Baca Juga: Kudus Bersatu: 47 Sekolah Deklarasikan Anti Tawuran, Bupati Tegaskan Pentingnya Peran Orang Tua
THE FIRST TAKE dikenal luas dengan konsepnya yang sangat menantang: sebuah studio serba putih yang ikonik di mana musisi hanya diberikan satu kali kesempatan untuk membawakan lagu mereka secara live.
Tanpa editan vokal berlebih (autotune) maupun rekaman ulang, platform ini menjadi standar emas untuk menguji kualitas vokal dan mentalitas seorang penyanyi.
Kehadiran No Na di kanal ini langsung memicu perbincangan hangat di kalangan penikmat musik internasional.
Selama ini, No Na memang dikenal memiliki kekuatan pada harmoni vokal yang kompleks dan teknik individu yang solid. Di THE FIRST TAKE, kemampuan tersebut benar-benar diuji secara jujur dan transparan.
Dalam sesi rekaman tersebut, setiap tarikan napas, dinamika emosi, hingga chemistry vokal antaranggota terpampang nyata di depan mikrofon kondensor yang sensitif.
Bagi para penggemar, penampilan ini adalah bukti nyata bahwa No Na bukan sekadar grup yang dibentuk oleh visual, melainkan sebuah entitas musik yang memiliki kualitas musikalitas yang sangat kuat.

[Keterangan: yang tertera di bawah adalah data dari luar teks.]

/-! ### oqVector -/

@[simp] theorem oqVector_pins (n : Nat) : (oqVector n s).pins = s.pins := (raiseVector_pins _ _)
@[simp] theorem oqVector_cmd (n : Nat) : (oqVector n s).cmd = s.cmd := (raiseVector_cmd _ _)
@[simp] theorem oqVector_tb (n : Nat) : (oqVector n s).tb = s.tb := (raiseVector_tb _ _)
@[simp] theorem oqVector_refBus (n : Nat) : (oqVector n s).refBus = s.refBus := (raiseVector_refBus _ _)
@[simp] theorem oqVector_phases (n : Nat) : (oqVector n s).phases = s.phases := (raiseVector_phases _ _)
@[simp] theorem oqVector_phaseNext (n : Nat) : (oqVector n s).phaseNext = s.phaseNext := (raiseVector_phaseNext _ _)
@[simp] theorem oqVector_bank0 (n : Nat) : (oqVector n s).bank0 = s.bank0 := (raiseVector_bank0 _ _)
@[simp] theorem oqVector_bank1 (n : Nat) : (oqVector n s).bank1 = s.bank1 := (raiseVector_bank1 _ _)
@[simp] theorem oqVector_active (n : Nat) : (oqVector n s).active = s.active := (raiseVector_active _ _)
@[simp] theorem oqVector_streams (n : Nat) : (oqVector n s).streams = s.streams := (raiseVector_streams _ _)
@[simp] theorem oqVector_filters (n : Nat) : (oqVector n s).filters = s.filters := (raiseVector_filters _ _)
@[simp] theorem oqVector_mst (n : Nat) : (oqVector n s).mst = s.mst := (raiseVector_mst _ _)
@[simp] theorem oqVector_disp (n : Nat) : (oqVector n s).disp = s.disp := (raiseVector_disp _ _)
@[simp] theorem oqVector_dets (n : Nat) : (oqVector n s).dets = s.dets := (raiseVector_dets _ _)
@[simp] theorem oqVector_schs (n : Nat) : (oqVector n s).schs = s.schs := (raiseVector_schs _ _)
@[simp] theorem oqVector_pubs (n : Nat) : (oqVector n s).pubs = s.pubs := (raiseVector_pubs _ _)
@[simp] theorem oqVector_outRuns (n : Nat) : (oqVector n s).outRuns = s.outRuns := (raiseVector_outRuns _ _)
@[simp] theorem oqVector_vchs (n : Nat) : (oqVector n s).vchs = s.vchs := (raiseVector_vchs _ _)
@[simp] theorem oqVector_flows (n : Nat) : (oqVector n s).flows = s.flows := (raiseVector_flows _ _)
@[simp] theorem oqVector_caps (n : Nat) : (oqVector n s).caps = s.caps := (raiseVector_caps _ _)
@[simp] theorem oqVector_iqs (n : Nat) : (oqVector n s).iqs = s.iqs := (raiseVector_iqs _ _)
@[simp] theorem oqVector_dmaPtr (n : Nat) : (oqVector n s).dmaPtr = s.dmaPtr := (raiseVector_dmaPtr _ _)
@[simp] theorem oqVector_ports (n : Nat) : (oqVector n s).ports = s.ports := (raiseVector_ports _ _)
@[simp] theorem oqVector_txWait (n : Nat) : (oqVector n s).txWait = s.txWait := (raiseVector_txWait _ _)
@[simp] theorem oqVector_wake (n : Nat) : (oqVector n s).wake = s.wake := (raiseVector_wake _ _)
@[simp] theorem oqVector_gh (n : Nat) : (oqVector n s).gh = s.gh := (raiseVector_gh _ _)
@[simp] theorem oqVector_cas (n : Nat) : (oqVector n s).cas = s.cas := (raiseVector_cas _ _)
@[simp] theorem oqVector_rtc (n : Nat) : (oqVector n s).rtc = s.rtc := (raiseVector_rtc _ _)
@[simp] theorem oqVector_rcd (n : Nat) : (oqVector n s).rcd = s.rcd := (raiseVector_rcd _ _)
@[simp] theorem oqVector_cnt (n : Nat) : (oqVector n s).cnt = s.cnt := (raiseVector_cnt _ _)
@[simp] theorem oqVector_cntHost (n : Nat) : (oqVector n s).cntHost = s.cntHost := (raiseVector_cntHost _ _)
@[simp] theorem oqVector_cntMgp (n : Nat) : (oqVector n s).cntMgp = s.cntMgp := (raiseVector_cntMgp _ _)
@[simp] theorem oqVector_pwr (n : Nat) : (oqVector n s).pwr = s.pwr := (raiseVector_pwr _ _)
@[simp] theorem oqVector_nor (n : Nat) : (oqVector n s).nor = s.nor := (raiseVector_nor _ _)
@[simp] theorem oqVector_tapIr (n : Nat) : (oqVector n s).tapIr = s.tapIr := (raiseVector_tapIr _ _)
@[simp] theorem oqVector_pending (n : Nat) : (oqVector n s).pending = s.pending := (raiseVector_pending _ _)
@[simp] theorem oqVector_free (n : Nat) : (oqVector n s).free = s.free := (raiseVector_free _ _)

Keberhasilan No Na menembus platform yang biasanya didominasi oleh musisi Jepang dan artis global papan atas ini menunjukkan bahwa talenta dari Indonesia semakin diperhitungkan.
Hal ini memperkuat posisi Indonesia sebagai salah satu pusat talenta kreatif di Asia Tenggara yang mampu bersaing di pasar musik dunia yang kompetitif.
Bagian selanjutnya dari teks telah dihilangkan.